Hawkeye-Security Insurance Co. v. Ford Motor Co.

LeGRAND, Justice

(dissenting):

I dissent from the result reached by the majority opinion and would affirm the trial court.

Although our eventual acceptance of the rule of strict tort liability has been foreshadowed at least since State Farm Mutual Auto Insurance Co. v. Anderson-Weber, 252 Iowa 1289, 110 N.W.2d 449, the present case is our first direct approval of that principle. I agree with the doctrine but challenge its application to the record now before us.

The facts set out in the majority opinion show plaintiff seeks indemnity or contribution from Ford Motor • Co., alleging Ford had sold plaintiff’s insured a truck with faulty brake assembly. This defect, it is claimed, later caused an accident for which plaintiff was compelled to pay $17,-500.00. It is this amount plaintiff seeks to recover.

Plaintiff’s entire case depends upon the existence of evidence from which a jury could find a small hold-down nut was missing from the brake assembly at the time the vehicle left the Ford factory. There is no such evidence, either direct or circumstantial.

The testimony shows a brake failure some 21 months and 31,602 miles after the sale of the truck to plaintiff’s insured. During that interval it had been subjected to rigorous use hauling dry and liquid fertilizer over good roads and bad and through farm yards and fields.

Examination of the brakes immediately after the accident disclosed the absence of a small hold-down nut. It is conceded this *686nut is important to the proper adjustment and long-term operation of the brakes.

The only evidence concerning the nut is that it was not present after the accident. No witness was able to say how long the nut had been missing nor if, indeed, it had ever been on at all. Plaintiff’s expert refused to speculate on either of these matters.

Plaintiff’s case is entirely circumstantial. Such evidence must establish its theory as “reasonably probable, not merely possible, and more probable than any other theory based on the evidence.” State Farm Mutual Auto Insurance Co. v. Anderson-Weber, supra, 252 Iowa 1289, 1302, 110 N.W.2d 449, 456. It need not, however, exclude every other possible theory.

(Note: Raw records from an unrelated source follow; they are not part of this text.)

-- ==== Sys2Proof/Laws/KeepFabric.lean ====
section
/-! SUPPORT. The operations of Machine/Fabric.lean keep what `Kept` says. -/

namespace Sys2Proof.Machine

set_option maxRecDepth 20000

theorem State.fabCheck_kept {a : State} (s : State) (mem : Nat) (idx : Nat) (rewrite : Bool) (h : Kept a s) : Kept a (State.fabCheck s mem idx rewrite).2 := by
  unfold State.fabCheck
  try lift_lets
  repeat' first
    | with_reducible assumption
    | with_reducible apply Kept.ite
    | with_reducible apply State.clearUpset_kept
    | with_reducible apply State.codeCheck_kept
    | with_reducible apply State.codeFail_kept
    | with_reducible apply State.sat_kept
    | lift_lets
    | (split <;> (rename_i t heq; refine (fun (ht : Kept a t) => ?_) (Kept.ofEq3 heq ?_)))

theorem State.setFree_kept {a : State} (s : State) (n : Nat) (h : Kept a s) : Kept a (State.setFree s n) := by
  unfold State.setFree
  try lift_lets
  repeat' first
    | with_reducible assumption
    | with_reducible apply Kept.ite
    | with_reducible apply State.wr_kept

theorem State.popFree_kept {a : State} (s : State) (slice : Nat) (h : Kept a s) : Kept a (State.popFree s slice).2 := by
  unfold State.popFree
  try lift_lets
  repeat' first
    | with_reducible assumption
    | with_reducible apply State.draw_kept

theorem State.freeCell_kept {a : State} (s : State) (ptr : Nat) (h : Kept a s) : Kept a (State.freeCell s ptr) := by
  unfold State.freeCell
  try lift_lets
  repeat' first
    | with_reducible apply Kept.ite
    | with_reducible exact Kept.update (by with_reducible assumption) (by rfl) (by rfl) (by rfl) (by rfl)
    | with_reducible apply State.setFree_kept
    | with_reducible apply State.wr_kept

theorem State.release_kept {a : State} (s : State) (copies : Nat) (ptr : Nat) (h : Kept a s) : Kept a (State.release s copies ptr) := by
  unfold State.release
  try lift_lets
  repeat' first
    | with_reducible assumption
    | with_reducible apply Kept.ite
    | with_reducible exact Kept.update (by with_reducible assumption) (by rfl) (by rfl) (by rfl) (by rfl)
    | with_reducible apply State.freeCell_kept
    | (intro t; clear_value t)
    | split

theorem State.freeRecord_kept {a : State} (s : State) (r : Nat) (f : Frame) (h : Kept a s) : Kept a (State.freeRecord s r f) := by
  unfold State.freeRecord
  try lift_lets
  repeat' first
    | with_reducible apply Kept.ite
    | with_reducible exact Kept.update (by with_reducible assumption) (by rfl) (by rfl) (by rfl) (by rfl)
    | with_reducible apply State.setInput_kept

theorem State.copyDone_kept {a : State} (s : State) (r : Nat) (h : Kept a s) : Kept a (State.copyDone s r) := by
  unfold State.copyDone
  try lift_lets
  repeat' first
    | with_reducible assumption
    | with_reducible apply Kept.ite
    | with_reducible apply State.freeRecord_kept
    | with_reducible apply State.setFrame_kept
    | split

theorem State.walkFrom_kept {a : State} (s : State) (r : Nat) (skip : List Nat) (h : Kept a s) : Kept a (State.walkFrom s r skip) := by
  unfold State.walkFrom
  try lift_lets
  repeat' with_reducible exact Kept.update (by with_reducible assumption) (by rfl) (by rfl) (by rfl) (by rfl)

theorem State.walk_kept {a : State} (s : State) (r : Nat) (h : Kept a s) : Kept a (State.walk s r) := by
  unfold State.walk
  try lift_lets
  repeat' first
    | with_reducible assumption
    | with_reducible apply State.walkFrom_kept

theorem State.discardFrame_kept {a : State} (s : State) (r : Nat) (h : Kept a s) : Kept a (State.discardFrame s r) := by
  unfold State.discardFrame
  try lift_lets
  repeat' first
    | with_reducible assumption
    | with_reducible apply State.updFrame_kept
    | with_reducible apply State.walk_kept
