theorem writePfxRun_stored (hi : i ≤ 62) (g : Nat) :
    writePfxRun w i g s = (s.setBank w g { s.bank w g with
      pfx := smSet noPfx (s.bank w g).pfx i (s.ruleOperand w F.strain_RULE_KEY % 2 ^ 64, bitOf (s.ruleAct w) 0) }).ruleStatus w ruleOk := by
  unfold writePfxRun
  exact if_neg (Nat.not_lt.2 hi)

theorem readZpairRun_read (hi : i ≤ 255) (b : Bool) :
    readZpairRun w i b s =
      (s.wr (uStrain w) F.strain_RULE_ACT_LO (smGet zero0 (s.bank w (s.readBank b)).zpair i)).ruleStatus w ruleOk := by
  unfold readZpairRun
  exact if_neg (Nat.not_lt.2 hi)

theorem readZmapRun_read (hi : i ≤ 127) (b : Bool) :
    readZmapRun w i b s =
      (s.wr (uStrain w) F.strain_RULE_ACT_LO (smGet zero0 (s.bank w (s.readBank b)).zmap i)).ruleStatus w ruleOk := by
  unfold readZmapRun
  exact if_neg (Nat.not_lt.2 hi)

theorem readPfxRun_read {b : Bool} {v : Nat × Bool} (hi : i ≤ 62) (hv : v = smGet noPfx (s.bank w (s.readBank b)).pfx i) :
    readPfxRun w i b s = (((s.wr (uStrain w) F.strain_RULE_KEY v.1).wr (uStrain w) F.strain_RULE_KEY (v.1 / 2 ^ 32) 1).wr
      (uStrain w) F.strain_RULE_ACT_LO (b2n v.2)).ruleStatus w ruleOk := by
  unfold readPfxRun
  rw [if_neg (Nat.not_lt.2 hi), hv]

end Zones

theorem ruleCompleteStep_busy {s : State} {w : Bool} (h : s.flag (uStrain w) F.strain_RULE_CMD_BUSY = true) :
    ruleCompleteStep w s =
      (s.wr (uStrain w) F.strain_RULE_CMD_BUSY 0).wr (uStrain w) F.strain_RULE_CMD_STATUS (s.strain w).cmdStatus := by
  unfold ruleCompleteStep
  exact if_pos h

theorem ruleCompleteStep_free {s : State} {w : Bool} (h : s.flag (uStrain w) F.strain_RULE_CMD_BUSY = false) :
    ruleCompleteStep w s = s := by
  unfold ruleCompleteStep
  rw [h, if_neg Bool.false_ne_true]

/-- Settles O39: a command that RULE_CMD takes runs on the BUSY Strainer; DRAINING refuses every write alike (`State.ruleWrite_refused`),
else each run works on the bank that `State.ruleWrite_runs` names. -/
theorem ruleCommandsWriteBanks : Obligations.RuleCommandsWriteBanks := by
  unfold Obligations.RuleCommandsWriteBanks
  refine fun s w b m i => ⟨State.ruleCommand_busy, fun ht hb q g hq hg => ?_, fun hb => ?_, fun hb => ?_⟩
  · simp only [exec_ruleNop, exec_ruleCmdInvalid, exec_writeRule, exec_clearRule, exec_writeZpair, exec_writeZmap, exec_writePfx,
      exec_copyActive, exec_readRule, exec_readZpair, exec_readZmap, exec_readPfx, State.ruleCommand_free ht hb,
      State.ruleWriteCommand_free ht hb, ← hq]
    refine ⟨trivial, trivial, fun he hd t hrefused => ?_, fun hw => ?_, fun hi => ?_, fun hi => ?_, fun hi v hv => ?_,
      fun hi hgood harm r t hr hoperands => ?_⟩
    · simp only [State.ruleWrite_refused he hd, State.ruleDraining_refused he hd, ← hrefused, and_self]
    · simp only [State.ruleWrite_runs hw m hg, State.ruleDraining_runs hw m]
      refine ⟨fun hi hok => ?_, fun hbad => ?_, fun hi => ?_, fun hi => ?_, fun hi => ?_, fun hi => ?_, trivial⟩
      · rw [writeRuleRun_stored hi hok]
      · rw [writeRuleRun_badArg hbad]
      · rw [clearRuleRun_cleared hi]
      · rw [writeZpairRun_stored q w hi]
      · rw [writeZmapRun_stored q w hi]
      · rw [writePfxRun_stored q w hi]
    · rw [readZpairRun_read q w hi]
    · rw [readZmapRun_read q w hi]
    · rw [readPfxRun_read q w hi hv]
    · rw [readRuleRun_good hi hgood harm hr hoperands]
  · rw [exec_ruleCmdComplete, ruleCompleteStep_busy hb]
  · rw [exec_ruleCmdComplete, ruleCompleteStep_free hb]

/-! ### Stream gates (R97) -/

section StreamGates
variable {s : State} {w : Bool} {g : Nat} {x : StreamGate} (hx : x = s.gateAt w g)

theorem streamGateCycleStartStep_disabled (h : s.flag (uStrain w) F.strain_GATE_CTRL_EN g = false) :
    streamGateCycleStartStep w g s = s := by
  unfold streamGateCycleStartStep
  simp only [h, Bool.false_eq_true, false_and, and_false, if_false]

include hx

theorem streamGateCycleStartStep_due (hg : g < 64) (hen : s.flag (uStrain w) F.strain_GATE_CTRL_EN g = true)
    (hdue : x.nextStart ≤ s.domNs x.td) :
    streamGateCycleStartStep w g s =
      s.gateBegin w g (s.acrossDomains x.td (s.rd (uStrain w) F.strain_GATE_CTRL_TD g) x.nextStart) := by
  subst hx
  unfold streamGateCycleStartStep
  exact if_pos ⟨hg, hen, hdue⟩

theorem streamGateCycleStartStep_early (h : s.domNs x.td < x.nextStart) : streamGateCycleStartStep w g s = s := by
  subst hx
  unfold streamGateCycleStartStep
  exact if_neg fun ⟨_, _, hdue⟩ => Int.not_le.2 h hdue

theorem streamGateEntryExpiryStep_due (hrun : x.running = true) (hmore : x.entry + 1 < x.list.length)
    (hinside : x.entryEnd < x.nextStart) (hdue : x.entryEnd ≤ s.domNs x.td) :
    streamGateEntryExpiryStep w g s =
      s.setGate w g { x with entry := x.entry + 1, entryEnd := x.entryEnd + entryNs (x.list.getD (x.entry + 1) 1) } := by
  subst hx
  unfold streamGateEntryExpiryStep
  exact if_pos ⟨hrun, hmore, hdue, hinside⟩

theorem streamGateEntryExpiryStep_early (h : s.domNs x.td < x.entryEnd) : streamGateEntryExpiryStep w g s = s := by
  subst hx
  unfold streamGateEntryExpiryStep
  exact if_neg fun ⟨_, _, hdue, _⟩ => Int.not_le.2 h hdue

end StreamGates

/-! ### Keys of the infusers (R98, R103, R104) -/

section Keys
variable {s : State} {n : Nat}

theorem canKeySubmitStep_entered {a : GwWork} {l : List GwWork} {k : CanKey} (hwork : (s.engine n).work = a :: l)
    (hkey : s.keyOf n a = some k) (hasked : (s.engine n).asked = false) (hroom : (s.strain true).canFifo.length < 64)
    (hsig : s.sigStopped n = false) :
    canKeySubmitStep n s = (s.setStrain true { s.strain true with canFifo := (s.strain true).canFifo ++ [k] }).setEngine n
      { s.engine n with asked := true } := by
  unfold canKeySubmitStep
  simp only [hwork, List.head?_cons, Option.bind_some, hkey, hasked, hsig, Nat.not_le.2 hroom, Bool.false_eq_true, or_self, if_false]

theorem canKeySubmitStep_noWork (h : (s.engine n).work = []) : canKeySubmitStep n s = s := by
  unfold canKeySubmitStep
  simp only [h, List.head?_nil, Option.bind_none]

theorem canKeySubmitStep_stopped (h : s.sigStopped n = true) : canKeySubmitStep n s = s := by
  unfold canKeySubmitStep
  cases hkey : (s.engine n).work.head?.bind (s.keyOf n) with
  | none => simp only [hkey]
  | some k => simp only [hkey, h, or_true, if_true]

end Keys

theorem canKeyJudgeStep_empty {s : State} (h : (s.strain true).canFifo = []) : canKeyJudgeStep s = s := by
  unfold canKeyJudgeStep
  simp only [h]

theorem canKeyJudgeStep_judged {s t : State} {k : CanKey} {l : List CanKey} {v : CanVerdict} (hfifo : (s.strain true).canFifo = k :: l)
    (hv : (s.setStrain true { s.strain true with canFifo := l }).judgeCan k = (v, t)) :
    canKeyJudgeStep s = t.giveVerdict k.infuser v := by
  unfold canKeyJudgeStep
  simp only [hfifo, hv]

/-! ### The scrub of the TCAM (R102) -/

theorem tcamRescanStep_good {s : State} {w : Bool} {g : Nat} (harm : s.armed (uStrain w) 0 = false)
    (hgood : s.codeOf (memTcam w) (4096 * g + (s.bank w g).rescan) = .good) :
    tcamRescanStep w g s = s.setBank w g { s.bank w g with rescan := ((s.bank w g).rescan + 1) % 4096 } := by
  unfold tcamRescanStep
  simp only [hgood, State.codeCheck_unarmed harm, ne_eq, not_true_eq_false, if_false]

/-! ### Bus guards (R105 to R108, R440) -/

theorem guardMatchStep_own (s : State) (n id : Nat) (full : Bool) (age : Nat) : guardMatchStep n id full true age s = s := by
  unfold guardMatchStep
  simp only [Bool.not_true, Bool.false_eq_true, false_and, and_false, if_false]

/-- A frame of another node that the list and the mask pick: destroyed, or counted at the limit of the tick (R106, R107). -/
theorem guardMatchStep_picked {s : State} {n id age : Nat} {full : Bool} (hn : n < 16) (hen : s.enabled (uCan n) = true)
    (hctrl : s.flag (uCan n) F.can_GUARD_CTRL_EN = true) (hdrives : s.guardDrives n = true)
    (hhit : guardHit (s.guardListAt n (s.clk.wc - age)) (s.rd (uCan n) F.can_GUARD_MASK_MASK) id full = true) :
    guardMatchStep n id full false age s =
      if max 1 (s.rd (uCan n) F.can_GUARD_CTRL_MAX_PER_TICK) ≤ (s.canAt n).guardUsed then s.sat (uCan n) F.can_GUARD_CAPPED
      else (s.inc (uCan n) F.can_GUARD_HITS).setCan n
        { s.canAt n with guardUsed := (s.canAt n).guardUsed + 1, guardFlag := true } := by
  unfold guardMatchStep
  exact if_pos ⟨hn, hen, hctrl, rfl, hdrives, hhit⟩

section GuardFlag
variable {s : State} {n : Nat}

theorem guardFlagEndStep_flag (hn : n < 16) (h : (s.canAt n).guardFlag = true) :
    guardFlagEndStep n s = (s.setCan n { s.canAt n with guardFlag := false }).check (uCan n) 0 false := by
  unfold guardFlagEndStep
  exact if_pos ⟨hn, h⟩

theorem guardDriveFaultStep_flag (hn : n < 16) (h : (s.canAt n).guardFlag = true) :
    guardDriveFaultStep n s = (s.setCan n { s.canAt n with guardFlag := false }).check (uCan n) 0 true := by
  unfold guardDriveFaultStep
  exact if_pos ⟨hn, h⟩

theorem guardFlagEndStep_noFlag (h : (s.canAt n).guardFlag = false) : guardFlagEndStep n s = s := by
  unfold guardFlagEndStep
  simp only [h, Bool.false_eq_true, and_false, if_false]

theorem guardDriveFaultStep_noFlag (h : (s.canAt n).guardFlag = false) : guardDriveFaultStep n s = s := by
  unfold guardDriveFaultStep
  simp only [h, Bool.false_eq_true, and_false, if_false]

end GuardFlag

/-- Settles O40: each command is told by the guard of its step: a gate by its instant, a key by its infuser, a guard by the limit of the
tick (`guardMatchStep_picked`) and by the flag that it drives. -/
theorem gatesKeysAndGuards : Obligations.GatesKeysAndGuards := by
  unfold Obligations.GatesKeysAndGuards
  refine fun s w g n => ⟨fun x hx hg hen => ⟨fun hdue => ?_, fun hearly => ?_⟩, fun hoff => ?_,
    fun x hx hrun hmore hinside => ⟨fun hdue => ?_, fun hearly => ?_⟩, fun a l k hwork hkey hasked hroom hsig => ?_, fun hnone => ?_,
    fun k l v t hfifo hv => ?_, fun hempty => ?_, fun b harm hgood => ?_,
    fun hn hen hctrl hdrives id full age hhit => ⟨fun hroom => ?_, fun hcapped => ?_⟩, fun id full age => ?_,
    fun hn hflag => ⟨?_, ?_⟩, fun hflag => ⟨?_, ?_⟩⟩
  · rw [exec_streamGateCycleStart, streamGateCycleStartStep_due hx hg hen hdue]
  · rw [exec_streamGateCycleStart, streamGateCycleStartStep_early hx hearly]
  · rw [exec_streamGateCycleStart, streamGateCycleStartStep_disabled hoff]
  · rw [exec_streamGateEntryExpiry, streamGateEntryExpiryStep_due hx hrun hmore hinside hdue]
  · rw [exec_streamGateEntryExpiry, streamGateEntryExpiryStep_early hx hearly]
  · rw [exec_canKeySubmit, canKeySubmitStep_entered hwork hkey hasked hroom hsig]
  · rw [exec_canKeySubmit]
    rcases hnone with hwork | hsig
    · rw [canKeySubmitStep_noWork hwork]
    · rw [canKeySubmitStep_stopped hsig]
  · rw [exec_canKeyJudge, canKeyJudgeStep_judged hfifo hv]
  · rw [exec_canKeyJudge, canKeyJudgeStep_empty hempty]
  · rw [exec_tcamRescan, tcamRescanStep_good harm hgood]
  · rw [exec_guardMatch, guardMatchStep_picked hn hen hctrl hdrives hhit, if_neg (Nat.not_le.2 hroom)]
  · rw [exec_guardMatch, guardMatchStep_picked hn hen hctrl hdrives hhit, if_pos hcapped]
  · rw [exec_guardMatch, guardMatchStep_own]
  · rw [exec_guardFlagEnd, guardFlagEndStep_flag hn hflag]
  · rw [exec_guardDriveFault, guardDriveFaultStep_flag hn hflag]
  · rw [exec_guardFlagEnd, guardFlagEndStep_noFlag hflag]
  · rw [exec_guardDriveFault, guardDriveFaultStep_noFlag hflag]

end Sys2Proof.Machine

/-! PROOFS. The fabric and the shared buffer (chapter 5: R112, R116, R117, R119 to R123, R124, R126, R132, R133): a cell written and a
cell read, a copy at its admission, a cut-through copy whose ingress stops, and the release of cells. -/

namespace Sys2Proof.Machine

/-! ### The commands and their operations -/

theorem exec_cellWrite (port : Nat) (rx : Option RxIn) (s : State) :
    exec (.cellWrite port rx) s = .next (cellWriteStep port rx s) := rfl

theorem exec_copyEnqueue (s : State) : exec .copyEnqueue s = .next (copyEnqueueStep s) := rfl

theorem exec_ingressUnderrun (p tc : Nat) (s : State) :
    exec (.ingressUnderrun p tc) s = .next (ingressUnderrunStep p tc s) := rfl

theorem exec_discardWalk (s : State) : exec .discardWalk s = .next (discardWalkStep s) := rfl

theorem exec_cellRead (p : Nat) (s : State) : exec (.cellRead p) s = .next (cellReadStep p s).netmTake := rfl

/-! ### What the fabric's state operations change -/

theorem State.input_setInput (s : State) (p : Nat) (x : InPort) : (s.setInput p x).input p = x := smGet_smSet_self _ _ _ _

theorem State.frame_setFrame (s : State) (r : Nat) (f : Frame) : (s.setFrame r f).frame r = some f := pmGet_pmSet_self _ _ _

@[simp] theorem State.setInput_regs (s : State) (p : Nat) (x : InPort) : (s.setInput p x).regs = s.regs := rfl

@[simp] theorem State.setInput_cells (s : State) (p : Nat) (x : InPort) : (s.setInput p x).fab.cells = s.fab.cells := rfl

@[simp] theorem State.setInput_frame (s : State) (p r : Nat) (x : InPort) : (s.setInput p x).frame r = s.frame r := rfl

@[simp] theorem State.setFrame_regs (s : State) (r : Nat) (f : Frame) : (s.setFrame r f).regs = s.regs := rfl

@[simp] theorem State.setFrame_cells (s : State) (r : Nat) (f : Frame) : (s.setFrame r f).fab.cells = s.fab.cells := rfl

theorem State.updFrame_some {s : State} {r : Nat} {f : Frame} (h : s.frame r = some f) (g : Frame → Frame) :
    s.updFrame r g = s.setFrame r (g f) := by
  unfold State.updFrame
  rw [h]

theorem State.fabCheck_good {s : State} {mem idx : Nat} (harm : s.armed uFab 0 = false) (hgood : s.codeOf mem idx = .good)
    (rewrite : Bool) : s.fabCheck mem idx rewrite = (.good, s) := by
  unfold State.fabCheck
  simp only [hgood, State.codeCheck_unarmed harm]

/-! ### A held cell written (R117) -/

theorem cellWriteStep_noBytes {port : Nat} (hp : port < 12) (s : State) :
    cellWriteStep port none s = (s.macHand port).writeHeld port := by
  unfold cellWriteStep
  exact if_pos hp

/-- A held cell stored in the free cell `ptr`: its words are written afresh, and BUF_FREE falls. -/
def State.storeCell (s : State) (ptr : Nat) (c : HeldCell) : State :=
  let s := ((s.clearUpset (memCell ptr) (ptr % 8192)).clearUpset memLink ptr).clearUpset memOwner ptr
  let s := { s with fab := { s.fab with cells := pmSet s.fab.cells ptr ⟨c.data, c.record, 0, c.sof, c.eof, false, false⟩ } }
  s.setFree (s.rd uFab F.fab_BUF_FREE_FREE - 1)

@[simp] theorem State.storeCell_fab (s : State) (ptr : Nat) (c : HeldCell) :
    (s.storeCell ptr c).fab = { s.fab with cells := pmSet s.fab.cells ptr ⟨c.data, c.record, 0, c.sof, c.eof, false, false⟩ } :=
  State.setFree_fab _ _

theorem State.rd_storeCell (s : State) (ptr : Nat) (c : HeldCell) :
    (s.storeCell ptr c).rd uFab F.fab_BUF_FREE_FREE = s.rd uFab F.fab_BUF_FREE_FREE - 1 := by
  have hlt := s.rd_lt uFab F.fab_BUF_FREE_FREE 0 0
  exact (State.rd_setFree _ _).trans (Nat.mod_eq_of_lt (Nat.lt_of_le_of_lt (Nat.sub_le _ _) hlt))
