-- ==== Sys2Proof/Config.lean ====
section
/-! DEFINITION. The configuration of the block, "fixed once at system configuration time"
(spec/00_scope.md R9, spec/10_state.md R42), and the free inputs of the environment
(spec/93_implementation_defined.md I1 to I5). The configuration is a value that State carries and no
step changes, so that a statement about every state holds for every configuration. -/

namespace Sys2Proof

open Sys2Proof.Machine

/-- The configuration of one unit (spec/10_state.md R42). -/
structure UnitCfg where
  present : Bool
  enabled : Bool
  hasPsq : Bool
  controller : Nat
  hasHalt : Bool
  hasStop : Bool
  hasResetChannel : Bool
  hasResetController : Bool
  hasOverride : Bool
deriving DecidableEq, Repr

/-- The configuration of a unit that the system does not have. -/
def UnitCfg.absent : UnitCfg :=
  { present := false, enabled := false, hasPsq := false, controller := 0, hasHalt := false,
    hasStop := false, hasResetChannel := false, hasResetController := false, hasOverride := false }

/-- The owner of an interrupt level: a multiplexed channel source or a simple source (R42). -/
inductive LevelOwner where
  | chan (ch : Nat)
  | simple
deriving DecidableEq, Repr

/-- The configuration of one interrupt level (R42). -/
structure LevelCfg where
  configured : Bool
  owner : LevelOwner
  icb : Addr
deriving DecidableEq, Repr

/-- The configuration of a level that the system does not use. -/
def LevelCfg.unused : LevelCfg := { configured := false, owner := .simple, icb := 0 }

/-- The parameters of spec/00_scope.md R9. A unit, level or logical channel that a table does not list
is absent, not configured, or has no route. -/
structure Config where
  memSize : Nat
  fifoCap : Nat
  psqCap : Nat
  numChan : Nat
  numLchan : Nat
  numLevels : Nat
  route : List (Nat × Nat)
  units : List (UnitId × UnitCfg)
  levels : List (Nat × LevelCfg)
deriving DecidableEq, Repr

/-- The configuration CFG of spec/95_test_vectors.md section 0.1. DESIGN CHOICE (entry 1): the spec
leaves every parameter open; State.reset carries this one. -/
def Config.testVectors : Config :=
  let plain : UnitCfg := { UnitCfg.absent with present := true, enabled := true }
  { memSize := 0x10000, fifoCap := 4, psqCap := 2, numChan := 2, numLchan := 128, numLevels := 16,
    route := [(0, 0), (1, 1)],
    units := [(⟨0, 0x01⟩, plain), (⟨0, 0x02⟩, { plain with hasPsq := true }),
      (⟨0, 0x10⟩, { plain with controller := 1 }), (⟨1, 0x01⟩, plain)],
    levels := [(3, { configured := true, owner := .chan 1, icb := 0x000F40 }),
      (5, { configured := true, owner := .chan 0, icb := 0x000F00 }),
      (7, { configured := true, owner := .simple, icb := 0x000F80 })] }

/-- The `n`-th run of a device's `pre_check` that State lists none for: a free value (I1, I7). -/
opaque Config.freePreCheck : Nat → PreCheckRun

/-- The `n`-th run of a device's `start_command` that State lists none for: a free value (I2, I5). -/
opaque Config.freeStart : Nat → StartRun

/-- The `n`-th run of a device's `halt` callback that State lists none for: a free value (I3). -/
opaque Config.freeHalt : Nat → CallbackRun

/-- The `n`-th run of a device's `stop` callback that State lists none for: a free value (I3). -/
opaque Config.freeStop : Nat → CallbackRun

/-- The `n`-th run of a device's `iocl_override` that State lists none for: a free value (I4). -/
opaque Config.freeOverride : Nat → OverrideRun

end Sys2Proof
end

The majority relies on this pronouncement in saying the jury should have been permitted to say the elusive nut was not in place on July 24, 1962, (the date of manufacture) because it was missing on May 23, 1964 (the date of the accident). The detail which is said to justify this is the fact that the presence or absence of the nut could be determined only by removing the entire brake drum and there is no evidence this was ever done.

I believe this view authorizes a jury to find negligence by resort to speculation and surmise. The facts here afford no basis upon which Ford could be found negligent in the manufacture of the truck. .The vehicle had been in constant service for almost two years; it had been driven almost 32,000 miles under demanding conditions; it had been worked on by several garages from time to time; it is admittedly impossible to tell when or how the nut was lost; it is conceded the brakes had used up almost 90 percent of the life of a perfect system; it is shown the brake system had been worked on by several mechanics prior to the accident; it appears from the evidence the nut could have been lost or destroyed after the vehicle left the factory; and it is clear the nut could have been lost or destroyed in the accident itself.

All this belies the claim that plaintiff’s evidence makes its theory “reasonably probable” or “more probable than any other theory based on the evidence.”

Admittedly plaintiff’s burden of proof in establishing negligence at a remote time and place is a difficult one. However, in adopting the rule of strict liability and extending to plaintiff an additional theory of recovery, we should not also forfeit the fixed rights of defendant. One of these is that plaintiff must prove negligence as in any other case.

The cases reviewed by the majority do not support the result reached. Most of them, like Pryor v. Lee C. Moore Corp., (10 Cir.), 262 F.2d 673, and McKinney v. Frodsham, 57 Wash.2d 126, 356 P.2d 100, involve defects — one a faulty design and the other a weak weld — which could be positively demonstrated after a long period of time. In Wallace v. Herman Body Co., 349 Mo. 1093, 163 S.W.2d 923, the offending vehicle was only four months old. No authority cited is comparable to the one before us.

I think this is a poor set of facts to mark our first venture into the area of strict tort liability. It comes perilously close to espousing liability without fault.

LARSON and MASON, JJ., join in this dissent.